Look through the data below for the line with "yet ready. -/" and the line with "def wstream : List", then output those two and all lines in between, exactly as written.

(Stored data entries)
:::
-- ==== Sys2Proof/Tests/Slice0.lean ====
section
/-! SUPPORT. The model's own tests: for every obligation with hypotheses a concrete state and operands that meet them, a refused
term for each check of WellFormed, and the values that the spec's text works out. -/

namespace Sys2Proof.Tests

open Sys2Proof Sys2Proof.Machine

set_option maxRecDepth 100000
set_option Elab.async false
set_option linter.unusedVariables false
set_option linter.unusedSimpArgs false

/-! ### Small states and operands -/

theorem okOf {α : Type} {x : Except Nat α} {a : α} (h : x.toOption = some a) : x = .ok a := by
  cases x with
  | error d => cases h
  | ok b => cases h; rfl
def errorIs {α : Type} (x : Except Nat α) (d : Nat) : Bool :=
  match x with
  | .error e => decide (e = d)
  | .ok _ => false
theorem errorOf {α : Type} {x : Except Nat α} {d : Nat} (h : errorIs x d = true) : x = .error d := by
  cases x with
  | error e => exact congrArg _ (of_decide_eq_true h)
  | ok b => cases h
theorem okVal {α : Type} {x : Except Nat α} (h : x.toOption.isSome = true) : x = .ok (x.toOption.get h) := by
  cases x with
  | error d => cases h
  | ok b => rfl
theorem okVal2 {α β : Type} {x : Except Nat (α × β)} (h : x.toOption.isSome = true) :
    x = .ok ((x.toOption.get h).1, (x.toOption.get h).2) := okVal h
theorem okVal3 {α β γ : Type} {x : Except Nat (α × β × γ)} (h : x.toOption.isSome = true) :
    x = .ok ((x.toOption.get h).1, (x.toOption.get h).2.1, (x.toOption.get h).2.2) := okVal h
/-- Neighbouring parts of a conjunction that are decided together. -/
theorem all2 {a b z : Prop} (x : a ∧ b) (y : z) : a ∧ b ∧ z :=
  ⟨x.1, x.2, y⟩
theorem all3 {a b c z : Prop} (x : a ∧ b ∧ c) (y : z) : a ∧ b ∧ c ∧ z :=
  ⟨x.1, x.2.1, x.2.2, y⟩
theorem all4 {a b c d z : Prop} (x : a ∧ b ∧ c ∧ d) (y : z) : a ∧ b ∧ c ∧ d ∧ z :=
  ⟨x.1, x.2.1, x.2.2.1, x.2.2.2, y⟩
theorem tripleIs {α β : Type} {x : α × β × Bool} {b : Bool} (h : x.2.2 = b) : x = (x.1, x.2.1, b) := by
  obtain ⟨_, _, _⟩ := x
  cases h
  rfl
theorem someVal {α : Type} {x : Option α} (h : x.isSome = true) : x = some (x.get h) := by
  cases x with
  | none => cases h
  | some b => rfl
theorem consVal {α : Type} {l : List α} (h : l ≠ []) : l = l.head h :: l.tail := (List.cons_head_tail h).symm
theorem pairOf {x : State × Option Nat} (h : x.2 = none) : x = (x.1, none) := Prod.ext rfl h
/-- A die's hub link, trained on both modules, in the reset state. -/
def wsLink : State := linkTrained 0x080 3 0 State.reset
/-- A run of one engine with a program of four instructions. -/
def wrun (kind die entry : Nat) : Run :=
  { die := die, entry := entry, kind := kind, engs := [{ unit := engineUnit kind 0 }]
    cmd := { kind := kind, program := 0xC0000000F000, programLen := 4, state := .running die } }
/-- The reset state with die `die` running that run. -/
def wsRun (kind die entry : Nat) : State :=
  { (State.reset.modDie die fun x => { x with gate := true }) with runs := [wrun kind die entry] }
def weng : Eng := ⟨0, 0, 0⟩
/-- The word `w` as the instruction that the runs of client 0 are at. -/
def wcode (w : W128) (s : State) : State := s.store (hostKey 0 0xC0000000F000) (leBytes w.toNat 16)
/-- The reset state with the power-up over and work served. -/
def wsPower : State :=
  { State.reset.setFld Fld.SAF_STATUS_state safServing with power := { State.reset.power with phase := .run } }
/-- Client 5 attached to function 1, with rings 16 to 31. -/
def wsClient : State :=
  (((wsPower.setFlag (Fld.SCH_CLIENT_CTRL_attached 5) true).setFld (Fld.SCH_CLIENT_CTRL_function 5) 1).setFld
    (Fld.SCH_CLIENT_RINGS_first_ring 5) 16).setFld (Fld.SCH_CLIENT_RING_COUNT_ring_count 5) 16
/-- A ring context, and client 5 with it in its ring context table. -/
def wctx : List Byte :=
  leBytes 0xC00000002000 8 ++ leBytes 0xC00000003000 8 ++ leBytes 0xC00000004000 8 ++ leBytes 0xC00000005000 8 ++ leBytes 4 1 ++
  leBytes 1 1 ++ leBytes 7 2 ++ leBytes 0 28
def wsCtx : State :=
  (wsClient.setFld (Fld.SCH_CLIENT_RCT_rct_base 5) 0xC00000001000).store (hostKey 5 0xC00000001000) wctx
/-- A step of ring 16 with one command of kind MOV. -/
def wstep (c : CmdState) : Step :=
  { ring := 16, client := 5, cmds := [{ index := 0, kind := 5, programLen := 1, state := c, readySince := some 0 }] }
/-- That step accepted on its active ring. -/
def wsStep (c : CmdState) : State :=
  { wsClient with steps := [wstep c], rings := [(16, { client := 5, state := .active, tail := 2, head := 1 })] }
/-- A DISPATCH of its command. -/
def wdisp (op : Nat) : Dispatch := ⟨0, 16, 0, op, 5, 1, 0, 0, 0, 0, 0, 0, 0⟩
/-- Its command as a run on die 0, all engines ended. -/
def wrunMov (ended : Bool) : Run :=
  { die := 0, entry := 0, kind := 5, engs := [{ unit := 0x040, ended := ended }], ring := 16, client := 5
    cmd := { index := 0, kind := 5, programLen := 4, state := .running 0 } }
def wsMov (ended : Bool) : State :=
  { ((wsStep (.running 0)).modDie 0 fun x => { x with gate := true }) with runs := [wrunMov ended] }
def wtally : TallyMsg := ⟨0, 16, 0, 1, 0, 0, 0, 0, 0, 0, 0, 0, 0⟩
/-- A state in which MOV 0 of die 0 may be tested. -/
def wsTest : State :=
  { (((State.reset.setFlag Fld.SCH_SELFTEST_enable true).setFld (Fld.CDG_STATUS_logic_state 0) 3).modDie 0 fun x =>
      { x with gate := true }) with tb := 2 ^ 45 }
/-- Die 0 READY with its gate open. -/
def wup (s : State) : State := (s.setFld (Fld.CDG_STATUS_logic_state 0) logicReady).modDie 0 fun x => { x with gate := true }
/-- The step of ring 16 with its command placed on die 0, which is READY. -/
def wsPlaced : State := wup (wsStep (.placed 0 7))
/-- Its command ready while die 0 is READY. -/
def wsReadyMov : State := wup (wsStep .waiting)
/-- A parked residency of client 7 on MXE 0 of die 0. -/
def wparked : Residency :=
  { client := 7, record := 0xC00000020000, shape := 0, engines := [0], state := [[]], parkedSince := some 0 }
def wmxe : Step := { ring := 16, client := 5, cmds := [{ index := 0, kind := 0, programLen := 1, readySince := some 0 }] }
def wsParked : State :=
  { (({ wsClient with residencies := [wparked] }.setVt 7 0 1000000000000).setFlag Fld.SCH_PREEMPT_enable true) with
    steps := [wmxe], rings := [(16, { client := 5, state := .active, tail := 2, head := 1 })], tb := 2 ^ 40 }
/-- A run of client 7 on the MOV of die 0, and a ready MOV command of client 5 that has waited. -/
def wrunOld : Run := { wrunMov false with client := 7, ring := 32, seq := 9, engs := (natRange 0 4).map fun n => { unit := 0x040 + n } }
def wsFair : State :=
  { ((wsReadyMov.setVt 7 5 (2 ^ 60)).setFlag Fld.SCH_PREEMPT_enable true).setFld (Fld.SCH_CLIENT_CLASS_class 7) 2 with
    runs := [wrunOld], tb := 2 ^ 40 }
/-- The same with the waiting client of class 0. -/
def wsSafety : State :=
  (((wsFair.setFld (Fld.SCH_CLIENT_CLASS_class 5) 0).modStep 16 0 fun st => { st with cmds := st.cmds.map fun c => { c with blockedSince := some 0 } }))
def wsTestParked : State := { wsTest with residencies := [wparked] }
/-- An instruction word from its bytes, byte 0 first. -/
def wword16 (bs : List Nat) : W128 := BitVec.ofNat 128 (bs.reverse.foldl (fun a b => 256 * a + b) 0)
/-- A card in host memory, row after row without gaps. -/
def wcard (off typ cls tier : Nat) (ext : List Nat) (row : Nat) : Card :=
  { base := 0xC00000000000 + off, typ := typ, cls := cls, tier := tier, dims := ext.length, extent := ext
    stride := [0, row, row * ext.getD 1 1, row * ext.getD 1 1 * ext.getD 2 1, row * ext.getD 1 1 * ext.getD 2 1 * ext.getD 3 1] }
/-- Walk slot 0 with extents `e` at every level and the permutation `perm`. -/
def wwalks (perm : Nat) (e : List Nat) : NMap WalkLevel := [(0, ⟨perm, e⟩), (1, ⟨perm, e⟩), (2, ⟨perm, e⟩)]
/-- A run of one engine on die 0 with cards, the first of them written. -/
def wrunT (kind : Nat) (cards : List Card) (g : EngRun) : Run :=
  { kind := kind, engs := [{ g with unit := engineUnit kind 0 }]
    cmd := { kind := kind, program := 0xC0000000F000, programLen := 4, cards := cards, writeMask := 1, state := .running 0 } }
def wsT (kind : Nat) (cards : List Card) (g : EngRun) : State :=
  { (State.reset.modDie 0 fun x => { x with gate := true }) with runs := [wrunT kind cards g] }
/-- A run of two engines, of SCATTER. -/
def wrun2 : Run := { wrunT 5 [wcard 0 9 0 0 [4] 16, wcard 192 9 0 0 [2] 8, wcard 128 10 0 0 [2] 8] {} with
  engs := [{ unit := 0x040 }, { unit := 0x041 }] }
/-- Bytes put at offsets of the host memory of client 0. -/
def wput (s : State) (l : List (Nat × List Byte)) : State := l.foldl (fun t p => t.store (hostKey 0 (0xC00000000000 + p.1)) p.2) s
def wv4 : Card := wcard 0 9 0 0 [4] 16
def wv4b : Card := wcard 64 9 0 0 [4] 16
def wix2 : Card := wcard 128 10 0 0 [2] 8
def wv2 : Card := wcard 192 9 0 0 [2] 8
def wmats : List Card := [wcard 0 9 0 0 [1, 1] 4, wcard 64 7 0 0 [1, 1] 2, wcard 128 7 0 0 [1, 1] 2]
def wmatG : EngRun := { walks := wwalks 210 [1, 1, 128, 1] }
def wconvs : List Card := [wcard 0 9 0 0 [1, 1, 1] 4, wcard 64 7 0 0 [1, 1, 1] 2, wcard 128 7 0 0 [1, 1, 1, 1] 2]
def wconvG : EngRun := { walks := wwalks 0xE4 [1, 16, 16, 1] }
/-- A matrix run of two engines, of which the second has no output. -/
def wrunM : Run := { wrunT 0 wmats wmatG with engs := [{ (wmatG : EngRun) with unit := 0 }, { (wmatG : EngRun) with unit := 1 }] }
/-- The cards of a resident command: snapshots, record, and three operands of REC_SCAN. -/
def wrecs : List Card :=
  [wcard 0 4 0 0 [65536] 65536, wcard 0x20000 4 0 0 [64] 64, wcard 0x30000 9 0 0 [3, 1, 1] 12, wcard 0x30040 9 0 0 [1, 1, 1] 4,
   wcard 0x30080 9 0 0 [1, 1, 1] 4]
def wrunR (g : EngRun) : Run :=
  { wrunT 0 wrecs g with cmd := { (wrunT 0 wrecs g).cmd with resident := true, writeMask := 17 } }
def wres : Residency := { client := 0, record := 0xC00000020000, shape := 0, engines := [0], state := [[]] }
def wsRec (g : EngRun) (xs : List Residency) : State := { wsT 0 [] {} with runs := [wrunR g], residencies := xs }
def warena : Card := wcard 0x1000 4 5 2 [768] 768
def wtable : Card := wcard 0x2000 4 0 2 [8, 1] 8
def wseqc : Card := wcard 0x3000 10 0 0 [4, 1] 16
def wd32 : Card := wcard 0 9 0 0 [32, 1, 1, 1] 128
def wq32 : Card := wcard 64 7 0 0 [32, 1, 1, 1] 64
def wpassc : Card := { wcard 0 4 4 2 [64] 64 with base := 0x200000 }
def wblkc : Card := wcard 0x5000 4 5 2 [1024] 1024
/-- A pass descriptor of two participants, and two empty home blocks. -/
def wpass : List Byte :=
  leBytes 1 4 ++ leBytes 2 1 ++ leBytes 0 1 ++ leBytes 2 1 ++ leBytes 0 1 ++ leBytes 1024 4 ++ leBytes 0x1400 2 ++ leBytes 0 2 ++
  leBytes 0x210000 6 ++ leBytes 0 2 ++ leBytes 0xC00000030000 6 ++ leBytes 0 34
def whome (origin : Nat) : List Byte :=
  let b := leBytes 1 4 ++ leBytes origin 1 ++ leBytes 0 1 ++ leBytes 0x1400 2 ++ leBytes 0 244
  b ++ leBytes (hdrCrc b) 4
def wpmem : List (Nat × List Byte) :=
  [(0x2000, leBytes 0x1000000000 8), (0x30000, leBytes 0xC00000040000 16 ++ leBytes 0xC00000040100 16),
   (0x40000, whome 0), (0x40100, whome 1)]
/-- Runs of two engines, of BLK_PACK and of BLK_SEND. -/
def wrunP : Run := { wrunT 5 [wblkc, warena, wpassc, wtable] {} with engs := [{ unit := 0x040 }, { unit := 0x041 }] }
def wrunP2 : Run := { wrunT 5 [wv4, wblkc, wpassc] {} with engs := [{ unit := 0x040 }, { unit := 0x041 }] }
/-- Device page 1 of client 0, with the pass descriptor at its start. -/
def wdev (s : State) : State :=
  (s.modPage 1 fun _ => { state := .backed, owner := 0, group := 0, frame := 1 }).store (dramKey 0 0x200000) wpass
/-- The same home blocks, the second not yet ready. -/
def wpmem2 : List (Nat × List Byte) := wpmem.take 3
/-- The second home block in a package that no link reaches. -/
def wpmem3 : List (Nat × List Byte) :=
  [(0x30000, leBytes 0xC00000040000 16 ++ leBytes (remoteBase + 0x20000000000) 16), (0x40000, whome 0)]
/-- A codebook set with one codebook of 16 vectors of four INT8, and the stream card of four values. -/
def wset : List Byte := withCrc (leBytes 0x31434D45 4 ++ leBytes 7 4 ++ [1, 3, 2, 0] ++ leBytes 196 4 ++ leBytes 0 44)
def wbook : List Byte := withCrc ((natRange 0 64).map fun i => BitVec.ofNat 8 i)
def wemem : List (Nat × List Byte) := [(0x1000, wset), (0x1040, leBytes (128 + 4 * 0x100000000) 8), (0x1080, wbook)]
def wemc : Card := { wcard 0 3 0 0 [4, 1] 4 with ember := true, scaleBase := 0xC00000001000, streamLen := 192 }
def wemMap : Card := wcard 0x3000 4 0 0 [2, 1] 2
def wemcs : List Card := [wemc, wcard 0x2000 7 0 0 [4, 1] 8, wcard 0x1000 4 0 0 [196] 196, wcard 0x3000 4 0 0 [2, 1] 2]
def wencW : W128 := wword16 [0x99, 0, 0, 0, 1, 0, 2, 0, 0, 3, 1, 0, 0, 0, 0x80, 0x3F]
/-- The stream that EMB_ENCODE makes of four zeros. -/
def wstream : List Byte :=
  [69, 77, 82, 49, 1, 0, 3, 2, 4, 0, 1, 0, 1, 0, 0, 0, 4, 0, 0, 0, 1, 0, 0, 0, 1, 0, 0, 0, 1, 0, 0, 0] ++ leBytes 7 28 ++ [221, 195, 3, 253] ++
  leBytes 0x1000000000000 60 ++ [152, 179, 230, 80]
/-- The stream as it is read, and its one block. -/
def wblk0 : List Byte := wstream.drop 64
:::
> **Task result**
/-- The same home blocks, the second not yet ready. -/
def wpmem2 : List (Nat × List Byte) := wpmem.take 3
/-- The second home block in a package that no link reaches. -/
def wpmem3 : List (Nat × List Byte) :=
  [(0x30000, leBytes 0xC00000040000 16 ++ leBytes (remoteBase + 0x20000000000) 16), (0x40000, whome 0)]
/-- A codebook set with one codebook of 16 vectors of four INT8, and the stream card of four values. -/
def wset : List Byte := withCrc (leBytes 0x31434D45 4 ++ leBytes 7 4 ++ [1, 3, 2, 0] ++ leBytes 196 4 ++ leBytes 0 44)
def wbook : List Byte := withCrc ((natRange 0 64).map fun i => BitVec.ofNat 8 i)
def wemem : List (Nat × List Byte) := [(0x1000, wset), (0x1040, leBytes (128 + 4 * 0x100000000) 8), (0x1080, wbook)]
def wemc : Card := { wcard 0 3 0 0 [4, 1] 4 with ember := true, scaleBase := 0xC00000001000, streamLen := 192 }
def wemMap : Card := wcard 0x3000 4 0 0 [2, 1] 2
def wemcs : List Card := [wemc, wcard 0x2000 7 0 0 [4, 1] 8, wcard 0x1000 4 0 0 [196] 196, wcard 0x3000 4 0 0 [2, 1] 2]
def wencW : W128 := wword16 [0x99, 0, 0, 0, 1, 0, 2, 0, 0, 3, 1, 0, 0, 0, 0x80, 0x3F]
/-- The stream that EMB_ENCODE makes of four zeros. -/
def wstream : List Byte :=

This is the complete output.